X-MailScanner-SpamCheck: not spam,
	SpamAssassin (nicht zwischen gespeichert, Wertung=0, benoetigt 6,
	autolearn=disabled)
X-MailScanner: Found to be infected
X-MailScanner-ID: 57CD545C5307.A95B8

@TLINDEN Would it be possible for you to send me a message source sample that is affected? No need for the attached files, just the message structure. This might be easier to troubleshoot with a sample. You can email shawniverson@efa-project.org

Unable to reproduce so far, still working on this to identify problem...

Closing due to inability to reproduce.

[TLINDEN]

Great. You forgot to ask me if I already had turned the computer off and on again.
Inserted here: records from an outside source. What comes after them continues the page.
/-- The devices that a lost link of the manager cuts off are ABSENT (R717). -/
def rosterLost (dev : Nat) (s : State) : State :=
  let gone := ((List.range 64).drop 1).filter fun n =>
    decide ((rosterOf s n).st = .joined) && (n == dev || (rosterOf s n).parent == dev)
  let s := forEach gone (fun n s =>
    let r := rosterOf s n
    rosterRec 2 n r.uid r.uid (setRoster n { r with st := .absent } s)) s
  if gone.isEmpty then s else floorSettle s

/-- A worker has lost its uplink: it is not joined, its down-links leave UP, and it looks for another (R713). -/
def uplinkLost (s : State) : State :=
  let s := forEach (uplinks s) (fun k s => modLink k (fun l => { l with uplink := false, downAt := none }) s) s
  let s := modSth (fun t => { t with depth := 3 }) s
  let s := forEach (linksIn s (·.down)) (fun k s =>
    linkDrop k .hello (modLink k (fun l => { l with down := false, helloAt := s.now }) s)) s
  seekUplink s

/-- STITCH_LINK_LOST: out of UP for 10 ms (R713, R717). A bundle is lost with its last link. -/
def execStitchLinkLost (link : Fin 8) (s : State) : Out :=
  let k := link.val
  let l := linkOf s k
  match l.downAt with
  | none => .next s
  | some t =>
    if l.st = .up || decide (s.now < t + 10000000) then .next s
    else
      let rest := linksIn s fun m => decide (m.st = .up) && m.uplink == l.uplink && m.down == l.down && m.peerUid == l.peerUid
      let s := modLink k (fun l => { l with downAt := none, uplink := false, down := false, replay := [] }) s
      let s := modLink k (fun l => { l with txSeq := 0, rxSeq := 4095, nak := false }) s
      if !rest.isEmpty then .next s
      else if l.uplink then .next (uplinkLost s)
      else if l.down && isManager s then .next (rosterLost l.peer s)
      else .next s

/-- A PENDING device is admitted (R716). -/
def admitPending (n : Nat) (r : Roster) (s : State) : State :=
  match r.claim with
  | some (u, c) => admitDev n u c r.parent r.plink r.olink 3 r.uid s
  | none => admitDev n r.uid r.clevel r.parent r.plink r.olink 1 0 s

/-- A PENDING device is refused: a replacement's entry is ABSENT again, a new one FREE (R712, R716). -/
def refusePending (n : Nat) (r : Roster) (s : State) : State :=
  match r.claim with
  | some (u, _) => joinReply u 0 r.parent r.plink false (setRoster n { r with st := .absent, claim := none } s)
  | none => joinReply r.uid 0 r.parent r.plink false (setRoster n .reset s)

/-- STHM_ADMIT; for an entry that is not PENDING it has no effect (R716). -/
def admitEffect (v : List Nat) (s : State) : State :=
  let n := valOf v F.STHM_ADMIT_DEVNO
  let r := rosterOf s n
  if r.st ≠ .pending then s
  else if valOf v F.STHM_ADMIT_ACCEPT = 1 then admitPending n r s
  else refusePending n r s

/-- STHM_ADMIT. -/
def execSthmAdmit (a : Acc) (s : State) : Out := .next (regCommit .STHM_ADMIT 0 0 a neverBusy anyOk admitEffect s)

/-! ### Placements (R717, R737-R739) -/

/-- A placement list as read (R738): STAGEPAT, NPARTS, the class, and device and LIBREV of each part. -/
structure PlaceList where
  stagepat : Nat
  nparts : Nat
  cls : List Nat
  parts : List (Nat × Nat)
  deriving DecidableEq, Repr

/-- The fields of a placement list, each in its descriptor width; a device number has one byte (notes/assumptions/19.md). -/
def placeListOf (b : List Nat) : PlaceList :=
  let n := dLe b 2 1
  ⟨dLe b 0 2, n, [dLe b 3 1, dLe b 4 1, dLe b 5 1, dLe b 6 1],
    (List.range n).map fun i => (dLe b (7 + 3 * i) 1, dLe b (8 + 3 * i) 2)⟩

/-- The entry of the equivalence table for a class at a level: its revisions (R737). -/
def equivRevs (s : State) (cls : List Nat) (level : Nat) : Option (List Nat) :=
  s.sec.equiv.bind fun b =>
    ((List.range (dLe b 6 2)).map fun i => b.drop (64 + 32 * i)).findSome? fun e =>
      if [dLe e 0 1, dLe e 1 1, dLe e 2 1, dLe e 3 1] == cls && dLe e 4 2 == level then
        some ((List.range (min (dLe e 6 1) 8)).map fun i => dLe e (8 + 2 * i) 2)
      else none

/-- The checks of R738 in their order: RESULT and EXTRA; RESULT 0 when all pass. -/
def placeCheck (s : State) (p : PlaceList) : Nat × Nat :=
  let bad (ok : Nat × Nat → Bool) : Option Nat :=
    (List.range p.parts.length).find? fun i => !ok (p.parts.getD i (0, 0))
  if s.sec.equiv.isNone then (1, 0)
  else if p.nparts < 2 || p.nparts > 64 then (2, 0)
  else if p.stagepat = 0 || (placementOf s p.stagepat).isSome then (3, 0)
  else
    match bad fun x => decide ((rosterOf s x.1).st = .joined) with
    | some i => (4, i)
    | none =>
      match equivRevs s p.cls s.sth.floor with
      | none => (5, 0)
      | some revs =>
        match bad fun x => revs.contains x.2 with
        | some i => (6, i)
        | none => if s.sth.places.length ≥ 64 then (7, 0) else (0, 0)

/-- A command of STHM_PLACE completes (STHM_PLRES, R742). -/
def placeDone (result extra : Nat) (s : State) : State :=
  raise 759 (setFld F.STHM_PLRES_RESULT result (setFld F.STHM_PLRES_EXTRA extra s))

/-- OP PLACE of a list in core SRAM (R738). -/
def placeOp (addr : Nat) (s : State) : State :=
  let p := placeListOf ((List.range 199).map fun i => (sramByte s (addr - 0x10000000 + i)).toNat)
  match placeCheck s p with
  | (0, _) => placeDone 0 0 (modSth (fun t => { t with places := t.places ++ [⟨p.stagepat, p.parts⟩] }) s)
  | (r, x) => placeDone r x s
Now I have to figure out how to feed a message into Mailscanner manually, dissect your code, add or uncomment print statements myself and fix the Bug myself.

@TLINDEN I sense a hint of sarcasm and distaste.

Since I'm such a nice guy and don't read into such things, I'll reopen this issue.

Now, based on the sample you sent me and the settings you provided, I fed it through mailscanner and it produced an inline signature. I did it three times just to make sure, and sure enough an inline signature each time.